Dean Baker argues, in The End of Loser Liberalism, that progressives should reject the notion that they are in favor of regulation while the right is in favor of free markets. He insists that, understood correctly, everything from the defense of Medicare and Social Security to the critique of “free” trade agreements can be understood as part of the project of ensuring that “the logic of the market leads to progressive outcomes.” It’s easy to see this as a kind of rhetorical trick, but maybe it’s just that capitalists can never be trusted to properly run a capitalist society. The great irony of Tronti’s reading of capitalist development is that it’s us anticapitalist rebels who end up animating the logic of Capital in spite of ourselves — at least until we manage to break that logic altogether.

This perspective also casts the figure of the left neoliberal in a different light.
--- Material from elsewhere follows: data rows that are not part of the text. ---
theorem State.recallOk_keeps {r : State} {s : State} {r' : Recall} (h : Keeps r s) :
    Keeps r (State.recallOk s r') := by
  unfold State.recallOk
  repeat' (first
    | with_reducible assumption
    | with_reducible exact rfl
    | with_reducible exact id
    | with_reducible exact RegFile.put_wf
    | with_reducible exact RegFile.setFld_wf
    | with_reducible exact RegFile.filter_wf
    | with_reducible exact fun w => RegFile.foldl_wf w (fun _ _ w => RegFile.put_wf w)
    | with_reducible exact (listModify_length _ _ _).trans
    | with_reducible exact fun _ => List.length_replicate
    | with_reducible exact List.length_map _ |>.trans
    | (intro x; refine (fun (hx : Keeps r x) => ?_) ?_; clear_value x; rotate_left; subst x)
    | (intro x; refine (fun (hx : FstKeeps r x) => ?_) ?_; clear_value x; rotate_left; subst x)
    | (intro x; refine (fun (hf0 : ∀ s, Keeps r s → Keeps r (x s)) => ?_) ?_; clear_value x; rotate_left; subst x; intro _ _)
    | (intro x; refine (fun (hf1 : ∀ s c, Keeps r s → Keeps r (x s c)) => ?_) ?_; clear_value x; rotate_left; subst x; intro _ _ _)
    | (intro x; refine (fun (hf2 : ∀ c, Keeps r (x c)) => ?_) ?_; clear_value x; rotate_left; subst x; intro _)
    | (intro x; have hs : (x : Safety) = x := rfl; clear hs; subst x)
    | (intro x; clear_value x)
    | (intro x)
    | lift_lets
    | with_reducible apply State.set_keeps
    | with_reducible apply State.releaseRing_keeps
    | with_reducible apply Keeps.ite
    | (with_reducible refine Keeps.foldl ?_ (fun _ _ _ => ?_))
    | with_reducible apply hf0
    | with_reducible apply hf2
    | with_reducible apply hf1
    | with_reducible apply Keeps.upd)

theorem execRecallEnd_keeps {r : State} {s : State} (h : Keeps r s) :
    OutKeeps r (execRecallEnd s) := by
  unfold execRecallEnd
  repeat' (first
    | with_reducible assumption
    | with_reducible exact rfl
    | with_reducible exact id
    | with_reducible exact RegFile.put_wf
    | with_reducible exact RegFile.setFld_wf
    | with_reducible exact RegFile.filter_wf
    | with_reducible exact fun w => RegFile.foldl_wf w (fun _ _ w => RegFile.put_wf w)
    | with_reducible exact (listModify_length _ _ _).trans
    | with_reducible exact fun _ => List.length_replicate
    | with_reducible exact List.length_map _ |>.trans
    | (intro x; refine (fun (hx : Keeps r x) => ?_) ?_; clear_value x; rotate_left; subst x)
    | (intro x; refine (fun (hx : FstKeeps r x) => ?_) ?_; clear_value x; rotate_left; subst x)
    | (intro x; refine (fun (hf0 : ∀ s, Keeps r s → Keeps r (x s)) => ?_) ?_; clear_value x; rotate_left; subst x; intro _ _)
    | (intro x; refine (fun (hf1 : ∀ s c, Keeps r s → Keeps r (x s c)) => ?_) ?_; clear_value x; rotate_left; subst x; intro _ _ _)
    | (intro x; refine (fun (hf2 : ∀ c, Keeps r (x c)) => ?_) ?_; clear_value x; rotate_left; subst x; intro _)
    | (intro x; have hs : (x : Safety) = x := rfl; clear hs; subst x)
    | (intro x; clear_value x)
    | (intro x)
    | lift_lets
    | with_reducible apply State.accountDrops_keeps
    | with_reducible apply State.recallSend_keeps
    | with_reducible apply State.recallOk_keeps
    | (refine Keeps.of_fst ‹_ = (_, _)› ?_)
    | with_reducible apply OutKeeps.ok
    | with_reducible apply OutKeeps.ite
    | with_reducible apply Keeps.ite
    | (with_reducible refine Keeps.foldl ?_ (fun _ _ _ => ?_))
    | with_reducible apply FstKeeps.ite
    | (with_reducible refine FstKeeps.foldl ?_ (fun _ _ _ _ => ?_))
    | with_reducible apply hf0
    | with_reducible apply hf2
    | with_reducible apply hf1
    | split
    | with_reducible apply FstKeeps.mk
    | with_reducible apply Keeps.upd)

theorem execCaParityError_keeps {r : State} {n : Nat} {s : State} (h : Keeps r s) :
    OutKeeps r (execCaParityError n s) := by
  unfold execCaParityError
  repeat' (first
    | with_reducible assumption
    | with_reducible exact rfl
    | with_reducible exact id
    | with_reducible exact RegFile.put_wf
    | with_reducible exact RegFile.setFld_wf
    | with_reducible exact RegFile.filter_wf
    | with_reducible exact fun w => RegFile.foldl_wf w (fun _ _ w => RegFile.put_wf w)
    | with_reducible exact (listModify_length _ _ _).trans
    | with_reducible exact fun _ => List.length_replicate
    | with_reducible exact List.length_map _ |>.trans
    | (intro x; refine (fun (hx : Keeps r x) => ?_) ?_; clear_value x; rotate_left; subst x)
    | (intro x; refine (fun (hx : FstKeeps r x) => ?_) ?_; clear_value x; rotate_left; subst x)
    | (intro x; refine (fun (hf0 : ∀ s, Keeps r s → Keeps r (x s)) => ?_) ?_; clear_value x; rotate_left; subst x; intro _ _)
    | (intro x; refine (fun (hf1 : ∀ s c, Keeps r s → Keeps r (x s c)) => ?_) ?_; clear_value x; rotate_left; subst x; intro _ _ _)
    | (intro x; refine (fun (hf2 : ∀ c, Keeps r (x c)) => ?_) ?_; clear_value x; rotate_left; subst x; intro _)
    | (intro x; have hs : (x : Safety) = x := rfl; clear hs; subst x)
    | (intro x; clear_value x)
    | (intro x)
    | lift_lets
    | with_reducible apply State.channelLost_keeps
    | with_reducible apply OutKeeps.ok
    | with_reducible apply OutKeeps.ite
    | with_reducible apply Keeps.ite
    | (with_reducible refine Keeps.foldl ?_ (fun _ _ _ => ?_))
    | with_reducible apply hf0
    | with_reducible apply hf2
    | with_reducible apply hf1
    | with_reducible apply Keeps.upd)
The arguments I’ve described as left-neoliberal rely on certain free market tropes: competition, deregulation, efficiency. But taking such tropes seriously is perhaps more subversive than it appears, since actually existing neoliberal capitalism is not consistently based on any of these principles. It is instead, as David Harvey has said, a project of class power. In another of his essays, “Against Kamikaze Capitalism,” Graeber contends that “Whenever there is a choice between the political goal of undercutting social movements — especially, by convincing everyone there is no viable alternative to the capitalist order — and actually running a viable capitalist order, neoliberalism means always choosing the first.” So perhaps it’s not so surprising to see University of Chicago finance professors attempting to save capitalism from the capitalists, while two other mainstream economists express their hope that it will be Occupy Wall Street that ultimately helps save capitalism from itself.